## Work instruction
Of the entries below, restate word for word only the section that runs from the line with "-- ==== Sys2Proof/Machine/Sequencer.lean" to the line with "compare signed numbers", counting both ends.

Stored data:
-=-=-

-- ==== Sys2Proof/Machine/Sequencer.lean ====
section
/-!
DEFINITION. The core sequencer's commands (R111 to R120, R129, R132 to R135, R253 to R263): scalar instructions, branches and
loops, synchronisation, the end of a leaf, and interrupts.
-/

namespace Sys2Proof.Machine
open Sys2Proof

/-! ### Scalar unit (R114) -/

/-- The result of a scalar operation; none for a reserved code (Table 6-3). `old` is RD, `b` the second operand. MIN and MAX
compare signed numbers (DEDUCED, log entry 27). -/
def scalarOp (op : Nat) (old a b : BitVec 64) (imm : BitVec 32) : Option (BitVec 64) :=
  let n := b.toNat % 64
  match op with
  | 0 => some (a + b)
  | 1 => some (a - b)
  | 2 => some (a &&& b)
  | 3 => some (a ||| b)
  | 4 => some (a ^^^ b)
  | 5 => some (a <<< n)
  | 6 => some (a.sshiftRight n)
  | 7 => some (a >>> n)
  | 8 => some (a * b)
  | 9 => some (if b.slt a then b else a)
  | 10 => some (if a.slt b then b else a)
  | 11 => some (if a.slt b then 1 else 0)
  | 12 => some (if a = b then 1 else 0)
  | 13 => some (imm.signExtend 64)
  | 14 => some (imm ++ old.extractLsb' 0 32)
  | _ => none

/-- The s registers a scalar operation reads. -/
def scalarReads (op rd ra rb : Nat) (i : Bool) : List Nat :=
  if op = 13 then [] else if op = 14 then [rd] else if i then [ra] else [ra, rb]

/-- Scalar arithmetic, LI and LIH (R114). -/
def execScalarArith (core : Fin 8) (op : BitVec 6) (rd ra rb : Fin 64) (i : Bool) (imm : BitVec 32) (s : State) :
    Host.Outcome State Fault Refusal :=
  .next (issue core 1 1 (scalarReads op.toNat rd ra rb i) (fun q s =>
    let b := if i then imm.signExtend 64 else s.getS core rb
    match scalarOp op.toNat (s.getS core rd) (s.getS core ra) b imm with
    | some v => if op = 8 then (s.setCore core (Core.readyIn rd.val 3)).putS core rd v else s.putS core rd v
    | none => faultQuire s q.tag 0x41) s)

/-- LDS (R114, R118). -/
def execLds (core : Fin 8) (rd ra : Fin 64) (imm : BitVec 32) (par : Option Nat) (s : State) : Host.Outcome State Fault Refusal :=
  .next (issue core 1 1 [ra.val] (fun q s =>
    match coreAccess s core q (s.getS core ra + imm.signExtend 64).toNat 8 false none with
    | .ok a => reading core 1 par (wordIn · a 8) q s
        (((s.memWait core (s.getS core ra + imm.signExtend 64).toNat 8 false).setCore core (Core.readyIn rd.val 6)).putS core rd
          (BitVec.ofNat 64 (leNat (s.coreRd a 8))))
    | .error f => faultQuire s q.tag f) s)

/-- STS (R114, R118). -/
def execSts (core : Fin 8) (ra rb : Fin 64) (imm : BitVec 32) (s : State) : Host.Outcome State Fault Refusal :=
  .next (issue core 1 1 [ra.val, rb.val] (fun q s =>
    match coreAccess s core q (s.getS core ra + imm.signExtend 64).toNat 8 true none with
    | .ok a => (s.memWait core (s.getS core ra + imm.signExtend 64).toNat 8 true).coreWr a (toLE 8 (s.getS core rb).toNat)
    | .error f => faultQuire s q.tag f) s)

-=-=-

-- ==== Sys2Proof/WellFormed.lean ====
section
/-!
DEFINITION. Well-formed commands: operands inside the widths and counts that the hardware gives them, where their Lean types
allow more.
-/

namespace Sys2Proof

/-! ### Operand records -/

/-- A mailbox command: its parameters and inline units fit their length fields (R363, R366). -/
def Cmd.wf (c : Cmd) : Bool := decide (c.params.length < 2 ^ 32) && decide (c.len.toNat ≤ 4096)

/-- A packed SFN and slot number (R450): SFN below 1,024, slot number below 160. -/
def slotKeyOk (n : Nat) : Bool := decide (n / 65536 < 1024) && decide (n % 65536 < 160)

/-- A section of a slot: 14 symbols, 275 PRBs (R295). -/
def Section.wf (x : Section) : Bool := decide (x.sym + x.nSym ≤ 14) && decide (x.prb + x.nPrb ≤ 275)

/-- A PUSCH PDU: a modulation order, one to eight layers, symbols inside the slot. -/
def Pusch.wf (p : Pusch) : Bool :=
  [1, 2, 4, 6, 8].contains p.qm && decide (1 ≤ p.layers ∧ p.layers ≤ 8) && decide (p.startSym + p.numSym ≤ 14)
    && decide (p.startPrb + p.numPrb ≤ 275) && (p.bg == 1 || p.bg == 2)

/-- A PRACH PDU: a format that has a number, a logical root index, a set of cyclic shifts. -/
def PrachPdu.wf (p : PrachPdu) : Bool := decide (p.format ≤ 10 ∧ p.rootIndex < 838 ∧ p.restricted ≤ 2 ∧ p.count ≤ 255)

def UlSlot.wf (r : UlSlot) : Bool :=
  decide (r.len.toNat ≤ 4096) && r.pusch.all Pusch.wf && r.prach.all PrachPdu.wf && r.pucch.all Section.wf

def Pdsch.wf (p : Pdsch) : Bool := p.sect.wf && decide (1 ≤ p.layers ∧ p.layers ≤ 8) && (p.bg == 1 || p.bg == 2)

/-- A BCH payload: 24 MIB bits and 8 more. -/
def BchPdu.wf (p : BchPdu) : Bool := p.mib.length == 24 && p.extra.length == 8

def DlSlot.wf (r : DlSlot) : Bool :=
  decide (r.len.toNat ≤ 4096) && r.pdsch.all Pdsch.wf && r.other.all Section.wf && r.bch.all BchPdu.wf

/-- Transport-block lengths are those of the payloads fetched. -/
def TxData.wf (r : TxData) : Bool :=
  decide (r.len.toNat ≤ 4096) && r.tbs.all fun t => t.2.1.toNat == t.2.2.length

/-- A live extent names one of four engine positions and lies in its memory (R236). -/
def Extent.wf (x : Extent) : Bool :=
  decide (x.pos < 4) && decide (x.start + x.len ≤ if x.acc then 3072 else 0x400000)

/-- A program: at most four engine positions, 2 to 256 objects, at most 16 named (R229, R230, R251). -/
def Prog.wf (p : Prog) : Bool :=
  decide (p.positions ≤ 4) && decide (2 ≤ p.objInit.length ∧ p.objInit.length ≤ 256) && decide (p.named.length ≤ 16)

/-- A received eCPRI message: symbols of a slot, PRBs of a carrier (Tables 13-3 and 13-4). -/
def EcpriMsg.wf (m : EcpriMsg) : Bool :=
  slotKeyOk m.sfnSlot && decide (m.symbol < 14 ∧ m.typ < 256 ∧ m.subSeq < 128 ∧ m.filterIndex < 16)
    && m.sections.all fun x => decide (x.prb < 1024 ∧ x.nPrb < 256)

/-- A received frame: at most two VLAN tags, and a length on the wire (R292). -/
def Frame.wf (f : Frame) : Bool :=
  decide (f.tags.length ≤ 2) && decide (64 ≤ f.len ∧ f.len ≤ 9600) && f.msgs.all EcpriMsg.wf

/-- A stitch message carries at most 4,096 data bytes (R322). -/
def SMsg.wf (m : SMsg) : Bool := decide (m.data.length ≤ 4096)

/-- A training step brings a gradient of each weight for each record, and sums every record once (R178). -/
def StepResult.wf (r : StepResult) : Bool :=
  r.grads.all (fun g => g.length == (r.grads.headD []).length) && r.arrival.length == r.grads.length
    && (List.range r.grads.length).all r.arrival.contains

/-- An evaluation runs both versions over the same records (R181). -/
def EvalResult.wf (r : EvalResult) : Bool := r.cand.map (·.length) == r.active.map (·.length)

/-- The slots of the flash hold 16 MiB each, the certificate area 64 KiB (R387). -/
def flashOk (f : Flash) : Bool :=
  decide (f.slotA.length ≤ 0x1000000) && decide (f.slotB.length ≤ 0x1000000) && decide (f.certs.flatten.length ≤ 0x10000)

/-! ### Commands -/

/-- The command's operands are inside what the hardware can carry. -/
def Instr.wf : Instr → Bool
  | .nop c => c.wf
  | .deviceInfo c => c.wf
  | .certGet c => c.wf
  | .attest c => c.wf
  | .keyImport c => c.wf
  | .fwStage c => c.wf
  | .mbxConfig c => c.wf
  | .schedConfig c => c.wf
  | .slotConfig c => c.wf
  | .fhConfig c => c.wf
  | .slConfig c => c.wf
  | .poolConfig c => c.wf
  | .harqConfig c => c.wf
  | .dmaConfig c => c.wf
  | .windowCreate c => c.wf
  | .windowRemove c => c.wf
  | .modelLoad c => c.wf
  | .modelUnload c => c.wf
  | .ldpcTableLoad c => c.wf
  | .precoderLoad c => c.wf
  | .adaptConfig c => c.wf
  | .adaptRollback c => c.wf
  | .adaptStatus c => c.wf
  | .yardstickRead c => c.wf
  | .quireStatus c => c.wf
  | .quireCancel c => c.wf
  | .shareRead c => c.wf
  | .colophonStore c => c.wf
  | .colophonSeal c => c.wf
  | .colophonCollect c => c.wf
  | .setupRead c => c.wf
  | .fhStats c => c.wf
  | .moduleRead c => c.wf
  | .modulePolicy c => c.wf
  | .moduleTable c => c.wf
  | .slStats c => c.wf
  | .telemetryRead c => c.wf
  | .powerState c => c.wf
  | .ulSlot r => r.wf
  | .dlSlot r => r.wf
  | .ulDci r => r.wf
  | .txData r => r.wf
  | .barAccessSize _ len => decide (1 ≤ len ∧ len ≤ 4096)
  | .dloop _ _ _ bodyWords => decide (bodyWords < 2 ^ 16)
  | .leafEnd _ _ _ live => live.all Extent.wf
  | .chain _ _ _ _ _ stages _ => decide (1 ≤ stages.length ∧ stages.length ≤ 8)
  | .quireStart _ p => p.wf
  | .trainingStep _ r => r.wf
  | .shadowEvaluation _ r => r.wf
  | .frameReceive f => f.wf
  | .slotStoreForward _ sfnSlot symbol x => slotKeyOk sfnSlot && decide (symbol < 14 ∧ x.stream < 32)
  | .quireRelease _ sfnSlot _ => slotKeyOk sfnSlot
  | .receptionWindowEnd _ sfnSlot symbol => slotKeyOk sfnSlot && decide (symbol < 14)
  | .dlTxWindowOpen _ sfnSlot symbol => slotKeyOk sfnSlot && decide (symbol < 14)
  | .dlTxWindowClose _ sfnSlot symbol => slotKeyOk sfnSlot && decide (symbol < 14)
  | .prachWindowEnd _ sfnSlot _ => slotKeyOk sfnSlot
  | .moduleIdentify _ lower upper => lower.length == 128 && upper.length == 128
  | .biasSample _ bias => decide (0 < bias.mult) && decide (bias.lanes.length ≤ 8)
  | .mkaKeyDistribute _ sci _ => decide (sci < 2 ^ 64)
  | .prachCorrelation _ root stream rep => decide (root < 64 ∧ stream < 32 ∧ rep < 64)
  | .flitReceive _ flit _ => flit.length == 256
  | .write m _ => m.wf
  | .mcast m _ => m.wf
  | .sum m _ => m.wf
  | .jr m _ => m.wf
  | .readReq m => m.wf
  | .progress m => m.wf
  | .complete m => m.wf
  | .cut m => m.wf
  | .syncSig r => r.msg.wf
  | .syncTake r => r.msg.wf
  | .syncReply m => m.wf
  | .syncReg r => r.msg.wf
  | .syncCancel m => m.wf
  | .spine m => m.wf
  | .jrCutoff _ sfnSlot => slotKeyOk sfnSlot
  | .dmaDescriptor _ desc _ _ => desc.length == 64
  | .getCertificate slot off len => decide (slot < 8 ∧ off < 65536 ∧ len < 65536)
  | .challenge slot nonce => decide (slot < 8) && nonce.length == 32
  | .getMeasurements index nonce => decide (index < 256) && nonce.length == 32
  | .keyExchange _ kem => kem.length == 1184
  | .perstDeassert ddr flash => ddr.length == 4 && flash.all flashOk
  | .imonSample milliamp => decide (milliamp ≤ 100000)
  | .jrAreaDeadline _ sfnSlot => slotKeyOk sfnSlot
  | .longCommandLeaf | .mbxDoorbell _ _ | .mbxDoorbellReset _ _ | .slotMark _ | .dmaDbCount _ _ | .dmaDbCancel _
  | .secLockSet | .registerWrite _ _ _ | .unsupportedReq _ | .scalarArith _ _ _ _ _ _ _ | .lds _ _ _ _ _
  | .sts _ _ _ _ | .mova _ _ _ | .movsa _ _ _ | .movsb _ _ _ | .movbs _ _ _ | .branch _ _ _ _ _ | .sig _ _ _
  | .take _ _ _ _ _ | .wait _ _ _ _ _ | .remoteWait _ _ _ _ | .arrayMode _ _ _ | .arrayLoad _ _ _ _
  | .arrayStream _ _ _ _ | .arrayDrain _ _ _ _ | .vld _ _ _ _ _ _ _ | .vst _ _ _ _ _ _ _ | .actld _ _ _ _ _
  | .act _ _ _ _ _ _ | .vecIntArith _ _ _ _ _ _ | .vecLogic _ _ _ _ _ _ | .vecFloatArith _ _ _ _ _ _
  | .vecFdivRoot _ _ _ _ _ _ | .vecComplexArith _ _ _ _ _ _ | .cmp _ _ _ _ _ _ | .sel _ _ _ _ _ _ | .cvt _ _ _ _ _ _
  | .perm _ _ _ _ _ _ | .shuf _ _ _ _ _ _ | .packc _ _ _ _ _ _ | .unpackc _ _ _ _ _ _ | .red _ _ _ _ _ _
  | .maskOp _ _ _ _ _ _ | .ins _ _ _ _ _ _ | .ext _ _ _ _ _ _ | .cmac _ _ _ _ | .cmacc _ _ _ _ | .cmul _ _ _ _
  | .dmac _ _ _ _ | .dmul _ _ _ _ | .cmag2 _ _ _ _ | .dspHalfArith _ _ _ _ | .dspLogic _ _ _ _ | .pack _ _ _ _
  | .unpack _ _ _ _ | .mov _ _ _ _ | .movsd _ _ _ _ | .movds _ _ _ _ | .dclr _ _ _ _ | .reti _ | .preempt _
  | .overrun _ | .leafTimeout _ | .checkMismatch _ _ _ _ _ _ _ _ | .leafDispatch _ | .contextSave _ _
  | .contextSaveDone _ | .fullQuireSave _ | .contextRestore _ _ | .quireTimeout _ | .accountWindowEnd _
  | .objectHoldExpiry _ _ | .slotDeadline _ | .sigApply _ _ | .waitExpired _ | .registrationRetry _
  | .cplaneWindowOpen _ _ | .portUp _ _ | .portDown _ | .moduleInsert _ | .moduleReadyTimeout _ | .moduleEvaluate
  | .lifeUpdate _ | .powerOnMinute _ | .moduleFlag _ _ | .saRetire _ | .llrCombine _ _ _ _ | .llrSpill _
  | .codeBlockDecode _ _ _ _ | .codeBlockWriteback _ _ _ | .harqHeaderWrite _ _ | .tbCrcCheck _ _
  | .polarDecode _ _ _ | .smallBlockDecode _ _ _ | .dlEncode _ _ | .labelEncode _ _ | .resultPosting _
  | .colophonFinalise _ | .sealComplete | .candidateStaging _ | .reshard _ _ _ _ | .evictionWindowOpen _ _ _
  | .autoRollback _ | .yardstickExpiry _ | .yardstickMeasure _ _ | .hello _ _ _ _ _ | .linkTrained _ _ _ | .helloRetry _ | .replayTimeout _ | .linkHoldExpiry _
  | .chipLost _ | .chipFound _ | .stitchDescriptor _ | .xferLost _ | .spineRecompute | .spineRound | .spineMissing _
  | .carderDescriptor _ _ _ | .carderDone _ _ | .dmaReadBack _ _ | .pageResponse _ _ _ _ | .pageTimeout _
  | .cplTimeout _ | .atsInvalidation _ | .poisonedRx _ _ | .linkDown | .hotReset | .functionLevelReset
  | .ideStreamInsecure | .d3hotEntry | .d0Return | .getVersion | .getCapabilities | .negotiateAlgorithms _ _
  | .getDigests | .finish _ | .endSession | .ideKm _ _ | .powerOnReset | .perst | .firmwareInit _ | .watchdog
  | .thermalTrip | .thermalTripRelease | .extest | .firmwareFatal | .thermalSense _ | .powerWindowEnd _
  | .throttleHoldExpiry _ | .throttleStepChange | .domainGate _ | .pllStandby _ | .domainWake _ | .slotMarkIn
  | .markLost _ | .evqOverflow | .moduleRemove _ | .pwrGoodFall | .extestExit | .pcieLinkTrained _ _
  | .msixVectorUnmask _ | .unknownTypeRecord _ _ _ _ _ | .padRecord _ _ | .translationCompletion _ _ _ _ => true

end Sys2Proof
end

-=-=-

## Response for this exercise
-- ==== Sys2Proof/Machine/Sequencer.lean ====
section
/-!
DEFINITION. The core sequencer's commands (R111 to R120, R129, R132 to R135, R253 to R263): scalar instructions, branches and
loops, synchronisation, the end of a leaf, and interrupts.
-/

namespace Sys2Proof.Machine
open Sys2Proof

/-! ### Scalar unit (R114) -/

/-- The result of a scalar operation; none for a reserved code (Table 6-3). `old` is RD, `b` the second operand. MIN and MAX
compare signed numbers (DEDUCED, log entry 27). -/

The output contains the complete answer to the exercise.